Saved entries>

::::

/-- The ingress class of a frame (R294). -/
def Mod.classify (m : Mod) (n : Nat) (d : List Byte) : Nat × Mod :=
  let f := fun (x : Fld) => m.get x (portIx n)
  let dflt := f F.PLT_PORT_CLASS_DEFAULT_TC
  if controlFrame d ((List.range 32).any fun l => m.flag F.JXL_LINK_CFG_ENABLE [l] && m.get F.JXL_LINK_CFG_PORT [l] = n) then
    let (ok, m) := m.ctrlToken n
    if ok then (7, m) else (dflt, m.pltCount (n / 12) 40)
  else
    let c := match f F.PLT_PORT_CLASS_TRUST, (ether d).2.2, ipHeader d with
      | 1, some p, _ => bits (f F.PLT_PORT_CLASS_PCP_MAP) (3 * p) 3
      | 2, _, some (dscp, _) => bits (m.stored .PLT_DSCP_MAP [n / 12, dscp / 16]) (3 * (dscp % 16)) 3
      | _, _, _ => dflt
    (c, m)

/-! ### Input queues (R203, R295) -/

/-- The key of a part of an input queue: the control part or the rest. -/
def inqKey (s q : Nat) (ctrl : Bool) : Nat := (s * 18 + q) * 2 + b2n ctrl

/-- A packet joins its input queue, class 7 the control part (R295). -/
def Mod.enqueueIn (m : Mod) (s q : Nat) (p : Pkt) : Mod :=
  { m with plt := { m.plt with inq := tmod m.plt.inq (inqKey s q (p.cls = 7)) [] (· ++ [p]) } }

/-- Ingress admission of a network frame (R292): its account is charged and it joins its queue, or it is dropped whole and
counted. -/
def Mod.ingress (m : Mod) (n sub : Nat) (p : Pkt) : Mod :=
  let s := n / 12
  let q := n % 12
  let (c, m) := m.classify n p.bytes
  match m.admitCells (m.inInfo s q c) p.cells with
  | some (m, ch) => (m.enqueueIn s q { p with cls := c, charges := [ch] }).xoffCheck n c
  | none =>
    let m := (m.count F.PLT_IN_DROP_COUNT [s, q, c]).pltCount s c
    ((m.count F.PRT_STAT_COUNT [n, sub, 11]).sawInput s).sawDrop s c

/-! ### The fate of sends (R413) -/

/-- A send's frame starts its way: one copy. -/
def Mod.sendBorn (m : Mod) (r : SendRec) : Nat × Mod :=
  let id := m.plt.nextSend
  (id, { m with plt := { m.plt with sends := tput m.plt.sends id r, nextSend := id + 1 } })

/-- Further copies of a packet descended from a send. -/
def Mod.sendMore (m : Mod) (p : Pkt) (n : Nat) : Mod :=
  match p.origin with
  | .host _ _ _ _ id => { m with plt := { m.plt with sends := tadj m.plt.sends id fun r => { r with copies := r.copies + n } } }
  | _ => m

/-- A copy of a send is lost to a cause of R413. -/
def Mod.sendLost (m : Mod) (p : Pkt) (cause : Nat) : Mod :=
  match p.origin with
  | .host _ _ _ _ id =>
    { m with plt := { m.plt with sends := tadj m.plt.sends id fun r =>
        { r with copies := r.copies - 1, cause := r.cause.or (some cause) } } }
  | _ => m

/-- A copy of a send is delivered with a stamp. -/
def Mod.sendDone (m : Mod) (p : Pkt) (stamp : Nat) : Mod :=
  match p.origin with
  | .host _ _ _ _ id =>
    { m with plt := { m.plt with sends := tadj m.plt.sends id fun r =>
        { r with copies := r.copies - 1, stamp := r.stamp.or (some stamp) } } }
  | _ => m

/-! ### Rings as destinations (R304, R305) -/

/-- A receive ring. -/
def Mod.recvRing (m : Mod) (r : Nat) : Option Ring := tget m.spl.rings (65536 + r)

/-- The function of an owner. -/
def Mod.ownerFn (m : Mod) (o : Nat) : Fn := if o < 4096 then m.instFn o else pf (o - 4096)

/-- The endpoint of an owner. -/
def Mod.ownerEp (m : Mod) (o : Nat) : Nat := (m.ownerFn o).ep

/-- The delivery cap of an owner: an instance's resource; a PF has none (R305). -/
def Mod.deliveryCap (m : Mod) (o : Nat) : Option Nat :=
  if o < 4096 then some (match tget m.spl.insts o with | some i => i.quota.cap | none => 16384) else none

/-! ### Egress (R289, R292, R296 to R299, R323) -/

/-- Puts the entries of an egress queue. -/
def Mod.putEgq (m : Mod) (k : Nat) (l : List EgEntry) : Mod :=
  { m with plt := { m.plt with egr := if l = [] then tdel m.plt.egr k else tput m.plt.egr k l } }

/-- Puts CE into the outer IP header and updates the IPv4 checksum (R299). -/
def markCe (d : List Byte) : List Byte :=
  let (e, o, _) := ether d
  let b := fun i => beNat (slice d i 1)
  if e = 0x0800 then
    let old := beNat (slice d o 2)
    let new := old / 4 * 4 + 3
    let sum := (65535 - beNat (slice d (o + 10) 2)) + (65535 - old) + new
    let sum := sum % 65536 + sum / 65536
    let sum := sum % 65536 + sum / 65536
    overlay (overlay d o (beBytes 2 new)) (o + 10) (beBytes 2 (65535 - sum))
  else overlay d (o + 1) [BitVec.ofNat 8 (b (o + 1) / 64 * 64 + 48 + b (o + 1) % 16)]

/-- ECN at egress admission (R299): the packet, marked or not. -/
def Mod.ecn (m : Mod) (s c depth : Nat) (p : Pkt) : Pkt × Mod :=
  let f := fun (x : Fld) => m.get x [s, c]
  match ipHeader p.bytes with
  | some (_, e, _, _) =>
    if (e = 1 || e = 2) && f F.PLT_ECN_CFG_ECN_EN = 1 && f F.PLT_ECN_CFG_KMIN ≤ depth && (ether p.bytes).1 ≠ jxlEther then
      let span := f F.PLT_ECN_CFG_KMAX - f F.PLT_ECN_CFG_KMIN
      let (d, m) := if depth < f F.PLT_ECN_CFG_KMAX then m.draw (256 * span) else (0, m)
      if f F.PLT_ECN_CFG_KMAX ≤ depth || decide (d < f F.PLT_ECN_CFG_PMAX * (depth - f F.PLT_ECN_CFG_KMIN)) then
        ({ p with bytes := markCe p.bytes }, m.pltCount s (16 + c))
      else (p, m)
    else (p, m)
  | none => (p, m)

/-- Egress admission with the choice between die and HBM (R290, R296, R297); `busy` when the spill's bandwidth takes nothing
now. The charge's source is 4 for a packet placed in HBM; `ref`: its group of shared cells. -/
def Mod.egressAdmit (m : Mod) (s e c n : Nat) (busy : Bool) (ref : Nat := 0) : Option (Mod × Charge) :=
  let a := m.egInfo s e c
  let x := m.acct a.num
  let spillOn := c ≠ 7 && m.flag F.PLT_SPILL_CFG_SPILL_EN [s]
  let die := m.admitCells a n ref
  let room := !busy && decide (m.spillUsed s + n ≤ 16777216)
  let want := spillOn && decide (x.depth + n ≤ a.hi) && (decide (0 < x.hbm) || decide (m.get F.PLT_SPILL_CFG_SPILL_DEPTH [s] ≤ x.depth - x.hbm) ||
    die.isNone)
  let refusedSpill := fun (m : Mod) => (m.pltCount s 35).sawTurn s fun t => { t with spill := true }
  if want && room then
    let ch : Charge := { slice := s, acct := a.num, n := n, src := 4, ref := ref }
    some ((m.charge ch).pltCount s 36 n, ch)
  else if want then
    match die with
    | some (m', ch) => if x.hbm = 0 then some (refusedSpill m', ch) else none
    | none => none
  else if 0 < x.hbm then none
  else die
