/-- A counter for an encryption (R347, R358): the epoch, the counter, the context after it. -/
def Mod.takeCounter (m : Mod) (o : ThmObj) : Except Nat (Int × Nat × ThmObj) :=
  match o.epoch with
  | some x =>
    if m.epochRefused then .error thNotTraceable
    else
      let e := m.encEpoch o x
      let c := if o.eHigh = some e then o.counter else 1
      if c ≥ 2 ^ 64 - 1 then .error thExpired else .ok (e, c, { o with counter := c + 1, used := true, eHigh := some e })
  | none => if o.counter ≥ 2 ^ 64 - 1 then .error thExpired else .ok (0, o.counter, { o with counter := o.counter + 1, used := true })

/-- The epoch of a decryption by HINT (R359): the epoch, and whether it is not the present one. -/
def Mod.decEpoch (m : Mod) (o : ThmObj) (hint : Nat) : Except Nat (Int × Bool) :=
  match o.epoch with
  | some x =>
    if m.epochRefused then .error thNotTraceable
    else match (m.decEpochs x).find? fun e => e % 4 = (hint : Int) with
      | some e => .ok (e, decide (e ≠ x.at_ m.now))
      | none => .error thEpoch
  | none => .ok (0, false)

/-- The result word of R335. (PRESUMED, log 44) -/
def thmResult (abandoned alt due : Bool) : Nat := b2n abandoned + 2 * b2n alt + 4 * b2n due

/-- Bytes that an operation writes reach the window below byte 256 with the response (R337). -/
def withWrite (p : ThmOp) (off : Nat) (bs : List Byte) : ThmOp :=
  { p with write := some (off, bs), resp := { p.resp with install := if off < 256 then some (off, bs.take (256 - off)) else none } }

/-- SEAL (R335, R347). (PRESUMED, log 44) -/
def Mod.seal (m : Mod) (p : ThmOp) (o : ThmObj) (x : ThmArgs) (d : List Byte) : Accept :=
  if o.purpose ≠ 1 || o.dir ≠ 0 || o.kind ≠ .ctx then .error thWrongState
  else match m.takeCounter o with
    | .error st => .error st
    | .ok (e, c, o) =>
      let key := m.keyOf o e
      let out := aeadSeal o.alg (key.take 32) (nonceOf key c) (slice d x.aadOff x.aadLen) (slice d x.off x.len)
      .ok (o, withWrite { p with resp := { data := [c, epochWord o e] }, sealed_ := x.len } x.off out, m)

/-- A part of a record that is decrypted (R337): what it writes, whether the tag fails at FINAL, the record after it. -/
def openPart (alg : Nat) (key : List Byte) (r : PartRec) (x : ThmArgs) (d : List Byte) : List Byte × Bool × Option PartRec :=
  let part := slice d x.off x.len
  let all := r.acc ++ part
  let plain := (aeadOpen alg (key.take 32) r.nonce r.aad all).drop r.acc.length
  let bad := x.final && !aeadCheck alg (key.take 32) r.nonce r.aad all (slice d (x.off + x.len) 16)
  (plain, bad, if x.final then none else some { r with acc := all })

::::

Task brief>
Collect every line with the string "spillOn" from the records, and copy each.

Output>
  let spillOn := c ≠ 7 && m.flag F.PLT_SPILL_CFG_SPILL_EN [s]
  let want := spillOn && decide (x.depth + n ≤ a.hi) && (decide (0 < x.hbm) || decide (m.get F.PLT_SPILL_CFG_SPILL_DEPTH [s] ≤ x.depth - x.hbm) ||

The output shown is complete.